*** Extracted entries Section Begins ***

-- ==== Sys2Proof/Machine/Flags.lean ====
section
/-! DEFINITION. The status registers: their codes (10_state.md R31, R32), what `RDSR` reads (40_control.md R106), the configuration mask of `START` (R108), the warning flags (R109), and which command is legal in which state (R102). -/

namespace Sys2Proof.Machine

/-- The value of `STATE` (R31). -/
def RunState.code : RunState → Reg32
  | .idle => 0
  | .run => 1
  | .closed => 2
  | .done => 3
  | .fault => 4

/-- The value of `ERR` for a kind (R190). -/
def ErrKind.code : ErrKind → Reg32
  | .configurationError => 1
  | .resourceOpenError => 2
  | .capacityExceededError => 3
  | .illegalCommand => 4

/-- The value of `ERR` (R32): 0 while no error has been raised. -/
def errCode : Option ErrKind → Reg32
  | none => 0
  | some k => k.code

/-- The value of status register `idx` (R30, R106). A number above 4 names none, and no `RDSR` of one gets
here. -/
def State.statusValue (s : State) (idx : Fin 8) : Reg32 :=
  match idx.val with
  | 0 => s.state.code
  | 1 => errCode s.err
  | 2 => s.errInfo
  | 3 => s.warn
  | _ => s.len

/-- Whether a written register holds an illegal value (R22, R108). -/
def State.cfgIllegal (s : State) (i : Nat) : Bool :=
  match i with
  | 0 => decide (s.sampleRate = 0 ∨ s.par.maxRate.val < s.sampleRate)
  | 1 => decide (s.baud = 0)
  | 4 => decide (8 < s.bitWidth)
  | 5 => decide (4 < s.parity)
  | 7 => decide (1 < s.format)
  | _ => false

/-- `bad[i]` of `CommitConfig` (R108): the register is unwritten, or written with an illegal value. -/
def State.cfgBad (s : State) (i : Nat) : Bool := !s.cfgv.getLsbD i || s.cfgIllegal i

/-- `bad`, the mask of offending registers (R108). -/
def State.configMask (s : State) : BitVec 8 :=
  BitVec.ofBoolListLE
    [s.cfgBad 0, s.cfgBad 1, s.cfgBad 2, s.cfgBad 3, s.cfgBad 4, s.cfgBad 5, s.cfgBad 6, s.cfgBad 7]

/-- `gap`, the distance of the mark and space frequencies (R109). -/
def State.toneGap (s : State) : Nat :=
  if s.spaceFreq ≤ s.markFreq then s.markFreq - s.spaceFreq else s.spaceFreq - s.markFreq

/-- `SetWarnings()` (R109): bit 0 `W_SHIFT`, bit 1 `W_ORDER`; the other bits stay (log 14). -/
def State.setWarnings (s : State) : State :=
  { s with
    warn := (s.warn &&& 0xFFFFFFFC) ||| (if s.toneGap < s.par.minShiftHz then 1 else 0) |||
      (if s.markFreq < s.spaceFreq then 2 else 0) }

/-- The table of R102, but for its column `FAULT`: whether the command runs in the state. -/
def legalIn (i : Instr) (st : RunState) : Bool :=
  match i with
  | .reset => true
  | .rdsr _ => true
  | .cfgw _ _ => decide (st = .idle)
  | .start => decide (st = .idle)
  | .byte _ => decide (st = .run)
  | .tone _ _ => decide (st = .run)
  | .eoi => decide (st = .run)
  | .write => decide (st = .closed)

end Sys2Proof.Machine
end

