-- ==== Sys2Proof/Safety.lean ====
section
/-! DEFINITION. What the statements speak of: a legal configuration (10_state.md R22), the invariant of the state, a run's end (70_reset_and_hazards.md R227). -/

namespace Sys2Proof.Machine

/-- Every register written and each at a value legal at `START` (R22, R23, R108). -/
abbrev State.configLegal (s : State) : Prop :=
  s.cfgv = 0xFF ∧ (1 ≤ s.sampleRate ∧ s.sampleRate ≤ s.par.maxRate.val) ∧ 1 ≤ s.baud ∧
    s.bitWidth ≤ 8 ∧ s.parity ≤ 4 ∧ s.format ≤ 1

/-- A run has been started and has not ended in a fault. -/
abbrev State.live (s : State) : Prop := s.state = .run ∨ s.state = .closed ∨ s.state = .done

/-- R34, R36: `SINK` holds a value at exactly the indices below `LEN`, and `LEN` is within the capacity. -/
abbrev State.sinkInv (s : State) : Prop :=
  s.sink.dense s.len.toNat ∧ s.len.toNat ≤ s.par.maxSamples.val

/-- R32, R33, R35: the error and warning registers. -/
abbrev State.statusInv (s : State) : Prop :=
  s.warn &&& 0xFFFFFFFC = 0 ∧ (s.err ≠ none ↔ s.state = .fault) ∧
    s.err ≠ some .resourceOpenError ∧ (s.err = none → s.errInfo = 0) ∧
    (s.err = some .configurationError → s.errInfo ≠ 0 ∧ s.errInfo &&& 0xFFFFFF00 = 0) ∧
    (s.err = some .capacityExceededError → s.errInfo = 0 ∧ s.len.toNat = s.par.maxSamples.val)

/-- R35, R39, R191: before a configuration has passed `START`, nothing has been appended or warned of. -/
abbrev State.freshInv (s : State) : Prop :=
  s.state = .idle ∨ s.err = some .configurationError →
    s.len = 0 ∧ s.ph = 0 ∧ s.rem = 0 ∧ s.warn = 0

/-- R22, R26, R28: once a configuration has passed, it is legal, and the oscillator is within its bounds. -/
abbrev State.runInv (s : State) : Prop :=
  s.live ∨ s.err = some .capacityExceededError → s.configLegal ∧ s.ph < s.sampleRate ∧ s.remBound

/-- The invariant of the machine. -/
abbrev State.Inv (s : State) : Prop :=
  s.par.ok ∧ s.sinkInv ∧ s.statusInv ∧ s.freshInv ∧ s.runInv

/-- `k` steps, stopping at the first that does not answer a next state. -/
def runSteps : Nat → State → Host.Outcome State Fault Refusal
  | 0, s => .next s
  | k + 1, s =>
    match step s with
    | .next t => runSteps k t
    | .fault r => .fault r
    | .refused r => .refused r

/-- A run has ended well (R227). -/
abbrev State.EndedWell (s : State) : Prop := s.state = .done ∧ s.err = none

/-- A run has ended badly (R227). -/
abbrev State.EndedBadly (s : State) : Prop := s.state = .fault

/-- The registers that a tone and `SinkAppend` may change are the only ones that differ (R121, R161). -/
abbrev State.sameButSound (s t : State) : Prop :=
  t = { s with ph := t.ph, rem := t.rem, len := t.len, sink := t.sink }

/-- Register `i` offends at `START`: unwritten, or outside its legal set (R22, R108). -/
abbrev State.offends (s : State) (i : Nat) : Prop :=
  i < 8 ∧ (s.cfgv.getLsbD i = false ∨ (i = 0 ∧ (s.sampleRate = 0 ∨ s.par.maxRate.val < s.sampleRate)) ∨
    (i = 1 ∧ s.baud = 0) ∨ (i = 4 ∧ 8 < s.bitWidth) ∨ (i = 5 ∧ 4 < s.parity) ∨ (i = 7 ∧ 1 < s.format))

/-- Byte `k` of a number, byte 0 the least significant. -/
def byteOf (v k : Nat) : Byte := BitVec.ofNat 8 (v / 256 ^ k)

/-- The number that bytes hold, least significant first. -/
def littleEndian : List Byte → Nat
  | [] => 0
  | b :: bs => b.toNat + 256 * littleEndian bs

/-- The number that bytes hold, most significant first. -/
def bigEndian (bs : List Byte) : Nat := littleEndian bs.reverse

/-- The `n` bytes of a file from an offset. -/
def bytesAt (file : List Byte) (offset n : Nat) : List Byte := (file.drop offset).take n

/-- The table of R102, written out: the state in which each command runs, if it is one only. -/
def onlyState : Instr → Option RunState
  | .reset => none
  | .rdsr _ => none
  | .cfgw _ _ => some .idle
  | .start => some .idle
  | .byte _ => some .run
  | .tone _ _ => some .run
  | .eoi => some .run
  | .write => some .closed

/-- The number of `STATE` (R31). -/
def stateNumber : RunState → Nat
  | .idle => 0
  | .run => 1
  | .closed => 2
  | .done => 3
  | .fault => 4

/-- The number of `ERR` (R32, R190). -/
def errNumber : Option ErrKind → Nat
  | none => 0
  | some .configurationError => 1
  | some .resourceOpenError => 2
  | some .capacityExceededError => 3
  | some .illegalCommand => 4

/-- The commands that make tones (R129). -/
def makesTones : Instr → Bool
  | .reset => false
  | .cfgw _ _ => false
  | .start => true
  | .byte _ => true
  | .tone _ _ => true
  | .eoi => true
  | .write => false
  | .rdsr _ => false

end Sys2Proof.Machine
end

*** Extracted entries Section Ends ***

> What the task asks
Copy out each line of the listing that holds "maxRate".

> Task answer
  | 0 => decide (s.sampleRate = 0 ∨ s.par.maxRate.val < s.sampleRate)
  s.cfgv = 0xFF ∧ (1 ≤ s.sampleRate ∧ s.sampleRate ≤ s.par.maxRate.val) ∧ 1 ≤ s.baud ∧
  i < 8 ∧ (s.cfgv.getLsbD i = false ∨ (i = 0 ∧ (s.sampleRate = 0 ∨ s.par.maxRate.val < s.sampleRate)) ∨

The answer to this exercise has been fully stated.